Certainly, Sumanth Ravipati (CompE 1T2) and Thisal De Silva (CompE 1T2) would like to see their GO Train commuter app become so popular that they might one day charge for it. Right now, anyone can download it for free at Apple’s App Store.

Their inspiration comes from the newspaper t.o.night, whose popular ‘Shout Out’ feature posts commuters’ complaints, questions and requests.

“Every day you see the same faces on the train, but nobody talks to each other. They prefer hiding behind shout outs,” said De Silva. “So we thought why not put it on a platform and let them reply in real time, so they don’t have to wait a day.”

The app also allows for private chats between commuters, but only works when you’re actually on the train. “That way, you look forward to the commute,” said Ravipati.

Alex Litoiu (CompE 1T2) and his project partner Mike Del Balso (ElecE 1T2) are also harnessing social media, but with a different goal in mind. Their system for analyzing global patterns of emotion on Twitter predicts whether stocks will go up or down.

The pair’s algorithm analyzes tweets from around the world for a list of words other researchers have correlated to emotions.

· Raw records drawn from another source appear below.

/-- `MATRIX_STEP` (R314): one step of the engine's command; those of a deterministic grid run in its commit phases (R328). -/
def execMatrixStep (core k : Nat) (s : State) : Out :=
  let s := s.refill core
  .next (match (s.coreOf core).mq[k]? with
    | some c => if !(s.gridOf c.wave.g).det && !mmScacc c.minor && s.matTurn core = some k && !(s.coreOf core).halted then s.matStep core k else s
    | none => s)

/-- `SCACC_ROW` (R316, R321): one row of the engine's `scacc`, as for `MATRIX_STEP`. -/
def execScaccRow (core k : Nat) (s : State) : Out :=
  let s := s.refill core
  .next (match (s.coreOf core).mq[k]? with
    | some c => if !(s.gridOf c.wave.g).det && mmScacc c.minor && s.matTurn core = some k && !(s.coreOf core).halted then s.matStep core k else s
    | none => s)

end Sys2Proof.Machine
end

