/-- The retirement of an `fcall` whose searches have returned, under the definition it issued with (R209, R220). -/
def State.fcallEnd (s : State) (q : Searching) (d a : Nat) : State :=
  let w := s.w
  let f := q.desc
  let hits := q.list.filterMap (fun x => match x.res with | some (some r) => some (x, r) | _ => none)
  let miss := q.list.filter (fun x => match x.res with | some (some _) => false | _ => true)
  let incs := hits.map (fun h => s.fsOp q.fid [storeOf h.1.bucket] (.increment h.1.bucket h.2.1 h.2.2.1))
  let cnts := [s.fsOp q.fid [] (.count 0 hits.length), s.fsOp q.fid [] (.count 1 miss.length)]
  let write := fun (w : Wave) =>
    { hits.foldl (fun w h => w.putElems (w.wbase + d) f.n h.1.t h.2.2.2) w with search := none }
  let done := fun (w : Wave) (pc : BitVec 49) => if w.det then w.clearQ.retireTo pc else w.retireTo pc
  if miss.isEmpty then s.fsPost false (incs ++ cnts) (fun s => s.modW (fun w => done (write w) (w.pc + 4)))
  else if w.det && 8 ≤ w.fsHeld then s.fsPost false [] id
  else match s.push ⟨2, (w.pc + 4).toNat, w.wr 61, w.wr 62, w.wr 63⟩ with
    | none => s.trap (.state 0x10)
    | some s => s.fsPost false (incs ++ cnts) (fun s => s.modW (fun w =>
        let ts := miss.map (·.t)
        let m := fun b => maskWord b (fun t => ts.contains t)
        let fr : FFrame := ⟨q.fid, q.gen, f.d, f.k, f.f64, ts, (miss.filter (fun x => !x.storable)).map (·.t),
          w.wbase + d, w.wbase + a, w.wbase⟩
        done { (write w).setMask (m 0) (m 1) (m 2) with frame := some fr } (BitVec.ofNat 49 f.routine)))

/-- The operation defines, invalidates or preloads a FID (R213). -/
def FsOp.remakes (o : FsOp) (fid : Nat) : Bool :=
  o.fid = fid && (match o.kind with | .define _ | .invalidate | .preload _ _ _ _ _ _ => true | _ => false)

/-- The wave's buffer holds such an operation (R213, R217). -/
def Wave.holdsRemake (w : Wave) (fid : Nat) : Bool := w.buf.any (fun b => match b with | .fs ops => ops.any (·.remakes fid) | _ => false)
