/-- (sA × sB)[63:32]. -/
def iMulhiS (x y : Word) : Word := BitVec.ofInt 32 (x.toInt * y.toInt / 2 ^ 32)
/-- (A × B)[63:32]. -/
def iMulhiN (x y : Word) : Word := BitVec.ofNat 32 (x.toNat * y.toNat / 2 ^ 32)
/-- A × 2^B, or 0 when B ≥ 32. -/
def iShl (x y : Word) : Word := if 32 ≤ y.toNat then 0 else x <<< y.toNat
/-- floor(A / 2^B), or 0 when B ≥ 32. -/
def iShr (x y : Word) : Word := if 32 ≤ y.toNat then 0 else x >>> y.toNat
/-- floor(sA / 2^min(B, 31)). -/
def iSar (x y : Word) : Word := x.sshiftRight (min y.toNat 31)
/-- 1 or 0. -/
def iBool (p : Bool) : Word := if p then 1 else 0
/-- Number of one bits. -/
def iPop (x : Word) : Word := BitVec.ofNat 32 ((List.range 32).countP x.getLsbD)
/-- Number of zero bits above the highest one bit; 32 for 0. -/
def iClz (x : Word) : Word := BitVec.ofNat 32 (if x = 0 then 32 else 31 - x.toNat.log2)
/-- Bit i of the result is bit 31 − i. -/
def iBrev (x : Word) : Word :=
  BitVec.ofNat 32 ((List.range 32).foldl (fun n i => if x.getLsbD i then n + 2 ^ (31 - i) else n) 0)
/-- An exact integer clamped to the signed range. -/
def iSatS (n : Int) : Word := BitVec.ofInt 32 (if n < -(2 ^ 31) then -(2 ^ 31) else if 2 ^ 31 - 1 < n then 2 ^ 31 - 1 else n)
/-- An exact integer clamped to the unsigned range. -/
def iSatN (n : Int) : Word := BitVec.ofInt 32 (if n < 0 then 0 else if 2 ^ 32 - 1 < n then 2 ^ 32 - 1 else n)
/-- p of the bit-field instructions. -/
def iFieldP (y : Word) : Nat := y.toNat % 32
/-- n of the bit-field instructions. -/
def iFieldN (y : Word) : Nat := min (y.toNat / 256 % 64) (32 - iFieldP y)
/-- floor(A / 2^p) mod 2^n. -/
def iBfx (x y : Word) : Word := BitVec.ofNat 32 (x.toNat / 2 ^ iFieldP y % 2 ^ iFieldN y)
/-- (D AND NOT M) OR ((A × 2^p) AND M). -/
def iBfi (x y d : Word) : Word :=
  let m : Word := BitVec.ofNat 32 ((2 ^ iFieldN y - 1) * 2 ^ iFieldP y)
  (d &&& ~~~ m) ||| ((x <<< iFieldP y) &&& m)
/-- The third source where the entry reads d, else nothing. -/
def fThird (third : Bool) (d : Code) : List Opnd := if third then [⟨.vSrc, d.toNat⟩] else []

/-- A 32-bit vector instruction of two sources; `third` when the entry reads d as well (R95, R98). -/
def vec3 (third : Bool) (f : Word → Word → Word → Word) (d a b : Code) (nw : Bool) (s : State) : Out :=
  s.guarded (fVVV d a b ++ fThird third d) (fun s => s.modW (fun w =>
    (w.out32 d nw (fun t => f (w.vr a t) (w.vr b t) (w.vr d t))).retire))

/-- A 32-bit vector instruction of one source (R97). -/
def vec2 (f : Word → Word) (d a : Code) (nw : Bool) (s : State) : Out :=
  s.guarded (fVV d a) (fun s => s.modW (fun w => (w.out32 d nw (fun t => f (w.vr a t))).retire))

/-- A wave instruction of two sources and d (R96, R102). -/
def wav3 (f : Word → Word → Word → Word) (d a b : Code) (nw : Bool) (s : State) : Out :=
  s.guarded [⟨.wSrc, a.toNat⟩, ⟨.wSrc, b.toNat⟩] (fun s => s.modW (fun w =>
    (w.outW d nw (f (w.ws a) (w.ws b) (w.ws d))).retire))

/-- A wave instruction of one source (R96, R102). -/
def wav2 (f : Word → Word) (d a : Code) (nw : Bool) (s : State) : Out :=
  s.guarded [⟨.wSrc, a.toNat⟩] (fun s => s.modW (fun w => (w.outW d nw (f (w.ws a))).retire))

/-- A pair instruction of two pair sources (R101). -/
def pair3 (f : BitVec 64 → BitVec 64 → BitVec 64) (d a b : Code) (s : State) : Out :=
  s.guarded (fPPP d a b) (fun s => s.modW (fun w => (w.out64 d (fun t => f (w.vr2 a t) (w.vr2 b t))).retire))

/-- A pair instruction whose b is a 32-bit position (R101). -/
def pairV (f : BitVec 64 → Word → BitVec 64) (d a b : Code) (s : State) : Out :=
  s.guarded [⟨.vDstP, d.toNat⟩, ⟨.vSrcP, a.toNat⟩, ⟨.vSrc, b.toNat⟩] (fun s => s.modW (fun w =>
    (w.out64 d (fun t => f (w.vr2 a t) (w.vr b t))).retire))

/-- A compare of pairs into a 32-bit destination (R101). -/
def pairCmp (f : BitVec 64 → BitVec 64 → Bool) (d a b : Code) (nw : Bool) (s : State) : Out :=
  s.guarded (fVPP d a b) (fun s => s.modW (fun w =>
    (w.out32 d nw (fun t => iBool (f (w.vr2 a t) (w.vr2 b t)))).retire))

/-- A widening multiply (R101). -/
def mulWide (f : Word → Word → BitVec 64) (d a b : Code) (s : State) : Out :=
  s.guarded [⟨.vDstP, d.toNat⟩, ⟨.vSrc, a.toNat⟩, ⟨.vSrc, b.toNat⟩] (fun s => s.modW (fun w =>
    (w.out64 d (fun t => f (w.vr a t) (w.vr b t))).retire))
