/-- A command of a core's queue is the engine's next, and may run. -/
def State.runs_ (s : State) (core k : Nat) (c : MatCmd) : Prop :=
  (s.coreOf core).mq[k]? = some c ∧ s.matTurn core = some k ∧ (s.coreOf core).halted = false ∧ (s.gridOf c.wave.g).det = false ∧
    s.waitingCrews core = [] ∧
    (∀ j e, (s.coreOf core).mq[j]? = some e → e.grp = c.grp → j = k) ∧ (s.crewOf (s.crewId c.wave)).bound = true

/-- The queue after a unit of a command: the command at its next place, or gone with EC one lower (R315, R327). -/
def State.moved (s t : State) (core k : Nat) (c : MatCmd) (next : Option (Nat × Nat)) : Prop :=
  match next with
  | some p => (t.coreOf core).mq = (s.coreOf core).mq.set k { c with kstep := p.1, rb := p.2, held := false, relv := false } ∧
      (t.wv c.wave).ec = (s.wv c.wave).ec
  | none => (t.coreOf core).mq = (s.coreOf core).mq.eraseIdx k ∧ (t.wv c.wave).ec = (s.wv c.wave).ec - 1

/-- floor(log2) of a positive finite binary32 code. -/
def floorLog2 (c : Nat) : Int := if c < 2 ^ 23 then (Nat.log2 c : Int) - 149 else (c / 2 ^ 23 : Nat) - 127

/-- The largest magnitude code of the active threads among `ts` whose value is not a NaN; 0 if none (R322). -/
def Wave.largest (w : Wave) (a : Code) (ts : List Nat) : Nat :=
  ((ts.filter (fun t => w.act t && !f32.isNaN (w.vr a t).toNat)).map (fun t => (w.vr a t).toNat % 2 ^ 31)).foldl max 0

/-- X of a block whose largest magnitude has the code m (R322). -/
def blockScale (k m : Nat) : Int :=
  if m = 0 then -127 else if m = 0x7F800000 then 127 else max (-127) (min 127 (floorLog2 m - [8, 15, 4, 2, 2, 0].getD k 0))

/-- The threads of a beat. -/
def beatThreads (b : Nat) : List Nat := (List.range 32).map (32 * b + ·)

/-- Format, d, a and b of `cvtmx` (R322). -/
def cvtmxForm : Instr → Option (Nat × Code × Code × Code)
  | .cvtmxE4m3F32 d a b => some (0, d, a, b)
  | .cvtmxE5m2F32 d a b => some (1, d, a, b)
  | .cvtmxE3m2F32 d a b => some (2, d, a, b)
  | .cvtmxE2m3F32 d a b => some (3, d, a, b)
  | .cvtmxE2m1F32 d a b => some (4, d, a, b)
  | .cvtmxMxi8F32 d a b => some (5, d, a, b)
  | _ => none

/-- Format, d, a and b of `dqmx` (R323). -/
def dqmxForm : Instr → Option (Nat × Code × Code × Code)
  | .dqmxE4m3F32 d a b => some (0, d, a, b)
  | .dqmxE5m2F32 d a b => some (1, d, a, b)
  | .dqmxE3m2F32 d a b => some (2, d, a, b)
  | .dqmxE2m3F32 d a b => some (3, d, a, b)
  | .dqmxE2m1F32 d a b => some (4, d, a, b)
  | .dqmxMxi8F32 d a b => some (5, d, a, b)
  | _ => none

/-- An element under a scale byte, in binary32 (R92, R323). -/
def scaledElement (k el sc : Nat) : Nat × FFlags :=
  match sc, mxVal k el with
  | 255, _ => (f32.defNaN, 0)
  | _, .nan _ _ _ => (f32.defNaN, 0)
  | _, .inf n => (f32.inf n, 0)
  | _, .zero n => (f32.zero n, 0)
  | _, .fin n m e => f32.round .rne ⟨n, m, e + ((sc : Int) - 127)⟩
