@[simp] theorem Wave.retireTo_wbase (pc : BitVec 49) : (w.retireTo pc).wbase = w.wbase := by unfold Wave.retireTo; split <;> rfl
@[simp] theorem Wave.retireTo_alloc (pc : BitVec 49) : (w.retireTo pc).alloc = w.alloc := by unfold Wave.retireTo; split <;> rfl
@[simp] theorem Wave.retireTo_v (pc : BitVec 49) : (w.retireTo pc).v = w.v := by unfold Wave.retireTo; split <;> rfl
@[simp] theorem Wave.retireTo_w (pc : BitVec 49) : (w.retireTo pc).w = w.w := by unfold Wave.retireTo; split <;> rfl
@[simp] theorem Wave.retireTo_fsr (pc : BitVec 49) : (w.retireTo pc).fsr = w.fsr := by unfold Wave.retireTo; split <;> rfl
@[simp] theorem Wave.retireTo_q (pc : BitVec 49) : (w.retireTo pc).q = w.q := by unfold Wave.retireTo; split <;> rfl
@[simp] theorem Wave.retireTo_qSaved (pc : BitVec 49) : (w.retireTo pc).qSaved = w.qSaved := by unfold Wave.retireTo; split <;> rfl
@[simp] theorem Wave.retireTo_sup (pc : BitVec 49) : (w.retireTo pc).sup = w.sup := by unfold Wave.retireTo; split <;> rfl
@[simp] theorem Wave.retireTo_cause (pc : BitVec 49) : (w.retireTo pc).cause = w.cause := by unfold Wave.retireTo; split <;> rfl
@[simp] theorem Wave.retireTo_epcl (pc : BitVec 49) : (w.retireTo pc).epcl = w.epcl := by unfold Wave.retireTo; split <;> rfl
@[simp] theorem Wave.retireTo_epch (pc : BitVec 49) : (w.retireTo pc).epch = w.epch := by unfold Wave.retireTo; split <;> rfl
@[simp] theorem Wave.retireTo_tvecl (pc : BitVec 49) : (w.retireTo pc).tvecl = w.tvecl := by unfold Wave.retireTo; split <;> rfl
@[simp] theorem Wave.retireTo_tvech (pc : BitVec 49) : (w.retireTo pc).tvech = w.tvech := by unfold Wave.retireTo; split <;> rfl
@[simp] theorem Wave.retireTo_tvall (pc : BitVec 49) : (w.retireTo pc).tvall = w.tvall := by unfold Wave.retireTo; split <;> rfl
@[simp] theorem Wave.retireTo_tvalh (pc : BitVec 49) : (w.retireTo pc).tvalh = w.tvalh := by unfold Wave.retireTo; split <;> rfl
@[simp] theorem Wave.retireTo_tmask0 (pc : BitVec 49) : (w.retireTo pc).tmask0 = w.tmask0 := by unfold Wave.retireTo; split <;> rfl
@[simp] theorem Wave.retireTo_tmask1 (pc : BitVec 49) : (w.retireTo pc).tmask1 = w.tmask1 := by unfold Wave.retireTo; split <;> rfl
@[simp] theorem Wave.retireTo_tmask2 (pc : BitVec 49) : (w.retireTo pc).tmask2 = w.tmask2 := by unfold Wave.retireTo; split <;> rfl
@[simp] theorem Wave.retireTo_tlane (pc : BitVec 49) : (w.retireTo pc).tlane = w.tlane := by unfold Wave.retireTo; split <;> rfl
@[simp] theorem Wave.retireTo_ssc0 (pc : BitVec 49) : (w.retireTo pc).ssc0 = w.ssc0 := by unfold Wave.retireTo; split <;> rfl
@[simp] theorem Wave.retireTo_ssc1 (pc : BitVec 49) : (w.retireTo pc).ssc1 = w.ssc1 := by unfold Wave.retireTo; split <;> rfl
@[simp] theorem Wave.retireTo_lvCls (pc : BitVec 49) : (w.retireTo pc).lvCls = w.lvCls := by unfold Wave.retireTo; split <;> rfl
@[simp] theorem Wave.retireTo_lvGnt (pc : BitVec 49) : (w.retireTo pc).lvGnt = w.lvGnt := by unfold Wave.retireTo; split <;> rfl
@[simp] theorem Wave.retireTo_engCls (pc : BitVec 49) : (w.retireTo pc).engCls = w.engCls := by unfold Wave.retireTo; split <;> rfl
@[simp] theorem Wave.retireTo_engGnt (pc : BitVec 49) : (w.retireTo pc).engGnt = w.engGnt := by unfold Wave.retireTo; split <;> rfl
@[simp] theorem Wave.retireTo_tokens (pc : BitVec 49) : (w.retireTo pc).tokens = w.tokens := by unfold Wave.retireTo; split <;> rfl
@[simp] theorem Wave.retireTo_spilled (pc : BitVec 49) : (w.retireTo pc).spilled = w.spilled := by unfold Wave.retireTo; split <;> rfl
@[simp] theorem Wave.retireTo_entryDepth (pc : BitVec 49) : (w.retireTo pc).entryDepth = w.entryDepth := by unfold Wave.retireTo; split <;> rfl
@[simp] theorem Wave.retireTo_frame (pc : BitVec 49) : (w.retireTo pc).frame = w.frame := by unfold Wave.retireTo; split <;> rfl
@[simp] theorem Wave.retireTo_search (pc : BitVec 49) : (w.retireTo pc).search = w.search := by unfold Wave.retireTo; split <;> rfl
@[simp] theorem Wave.retireTo_vl (pc : BitVec 49) : (w.retireTo pc).vl = w.vl := by unfold Wave.retireTo; split <;> rfl
@[simp] theorem Wave.retireTo_wl (pc : BitVec 49) : (w.retireTo pc).wl = w.wl := by unfold Wave.retireTo; split <;> rfl
@[simp] theorem Wave.retireTo_st (pc : BitVec 49) : (w.retireTo pc).st = w.st := by unfold Wave.retireTo; split <;> rfl
@[simp] theorem Wave.retireTo_stOwed (pc : BitVec 49) : (w.retireTo pc).stOwed = w.stOwed := by unfold Wave.retireTo; split <;> rfl
@[simp] theorem Wave.retireTo_ec (pc : BitVec 49) : (w.retireTo pc).ec = w.ec := by unfold Wave.retireTo; split <;> rfl
@[simp] theorem Wave.retireTo_fl (pc : BitVec 49) : (w.retireTo pc).fl = w.fl := by unfold Wave.retireTo; split <;> rfl
@[simp] theorem Wave.retireTo_inflight (pc : BitVec 49) : (w.retireTo pc).inflight = w.inflight := by unfold Wave.retireTo; split <;> rfl
@[simp] theorem Wave.retireTo_faults (pc : BitVec 49) : (w.retireTo pc).faults = w.faults := by unfold Wave.retireTo; split <;> rfl
@[simp] theorem Wave.retireTo_next (pc : BitVec 49) : (w.retireTo pc).next = w.next := by unfold Wave.retireTo; split <;> rfl
@[simp] theorem Wave.retireTo_openBatch (pc : BitVec 49) : (w.retireTo pc).openBatch = w.openBatch := by unfold Wave.retireTo; split <;> rfl
@[simp] theorem Wave.retireTo_sealed (pc : BitVec 49) : (w.retireTo pc).sealed = w.sealed := by unfold Wave.retireTo; split <;> rfl
@[simp] theorem Wave.retireTo_arm (pc : BitVec 49) : (w.retireTo pc).arm = w.arm := by unfold Wave.retireTo; split <;> rfl
@[simp] theorem Wave.retireTo_done (pc : BitVec 49) : (w.retireTo pc).done = w.done := by unfold Wave.retireTo; split <;> rfl
@[simp] theorem Wave.retireTo_amx (pc : BitVec 49) : (w.retireTo pc).amx = w.amx := by unfold Wave.retireTo; split <;> rfl
@[simp] theorem Wave.retireTo_buf (pc : BitVec 49) : (w.retireTo pc).buf = w.buf := by unfold Wave.retireTo; split <;> rfl
@[simp] theorem Wave.retireTo_commitHeld (pc : BitVec 49) : (w.retireTo pc).commitHeld = w.commitHeld := by unfold Wave.retireTo; split <;> rfl
@[simp] theorem Wave.retireTo_stopped (pc : BitVec 49) : (w.retireTo pc).stopped = w.stopped := by unfold Wave.retireTo; split <;> rfl
@[simp] theorem Wave.retireTo_tried (pc : BitVec 49) : (w.retireTo pc).tried = w.tried := by unfold Wave.retireTo; split <;> rfl
@[simp] theorem Wave.retireTo_gphase (pc : BitVec 49) : (w.retireTo pc).gphase = w.gphase := by unfold Wave.retireTo; split <;> rfl
@[simp] theorem Wave.retireTo_gArrived (pc : BitVec 49) : (w.retireTo pc).gArrived = w.gArrived := by unfold Wave.retireTo; split <;> rfl
@[simp] theorem Wave.retireTo_active (pc : BitVec 49) : (w.retireTo pc).active = w.active := by unfold Wave.retireTo; split <;> rfl
@[simp] theorem Wave.retireTo_age (pc : BitVec 49) : (w.retireTo pc).age = w.age := by unfold Wave.retireTo; split <;> rfl
@[simp] theorem Wave.retireTo_waitFrom (pc : BitVec 49) : (w.retireTo pc).waitFrom = w.waitFrom := by unfold Wave.retireTo; split <;> rfl
@[simp] theorem Wave.retireTo_badRows (pc : BitVec 49) : (w.retireTo pc).badRows = w.badRows := by unfold Wave.retireTo; split <;> rfl
@[simp] theorem Wave.retireTo_badQ (pc : BitVec 49) : (w.retireTo pc).badQ = w.badQ := by unfold Wave.retireTo; split <;> rfl
@[simp] theorem Wave.retireTo_badQSaved (pc : BitVec 49) : (w.retireTo pc).badQSaved = w.badQSaved := by unfold Wave.retireTo; split <;> rfl
@[simp] theorem Wave.retireTo_trapCause (pc : BitVec 49) : (w.retireTo pc).trapCause = w.trapCause := by unfold Wave.retireTo; split <;> rfl
@[simp] theorem Wave.retireTo_trapPc (pc : BitVec 49) : (w.retireTo pc).trapPc = w.trapPc := by unfold Wave.retireTo; split <;> rfl
@[simp] theorem Wave.retireTo_exited (pc : BitVec 49) : (w.retireTo pc).exited = w.exited := by unfold Wave.retireTo; split <;> rfl
@[simp] theorem Wave.retireTo_core (pc : BitVec 49) : (w.retireTo pc).core = w.core := by unfold Wave.retireTo; split <;> rfl
@[simp] theorem Wave.retireTo_slot (pc : BitVec 49) : (w.retireTo pc).slot = w.slot := by unfold Wave.retireTo; split <;> rfl
@[simp] theorem Wave.retireTo_wid (pc : BitVec 49) : (w.retireTo pc).wid = w.wid := by unfold Wave.retireTo; split <;> rfl
@[simp] theorem Wave.retireTo_quant (pc : BitVec 49) : (w.retireTo pc).quant = w.quant := by unfold Wave.retireTo; split <;> rfl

Litoiu and Del Balso tested their system over three months. They discovered they could predict with 57% accuracy – on average – whether a given stock in the NASDAQ Stock Market would go up or down 24 hours after analyzing the previous day’s tweets.

“So for a certain stock, we might have 100% accuracy, for others 30%. When we average those numbers across all stocks we are doing much better than random,” said Litoiu.

Judging from the crowds around their display, and the constant stream of questions, they aren’t the only ones intrigued by their algorithm’s potential.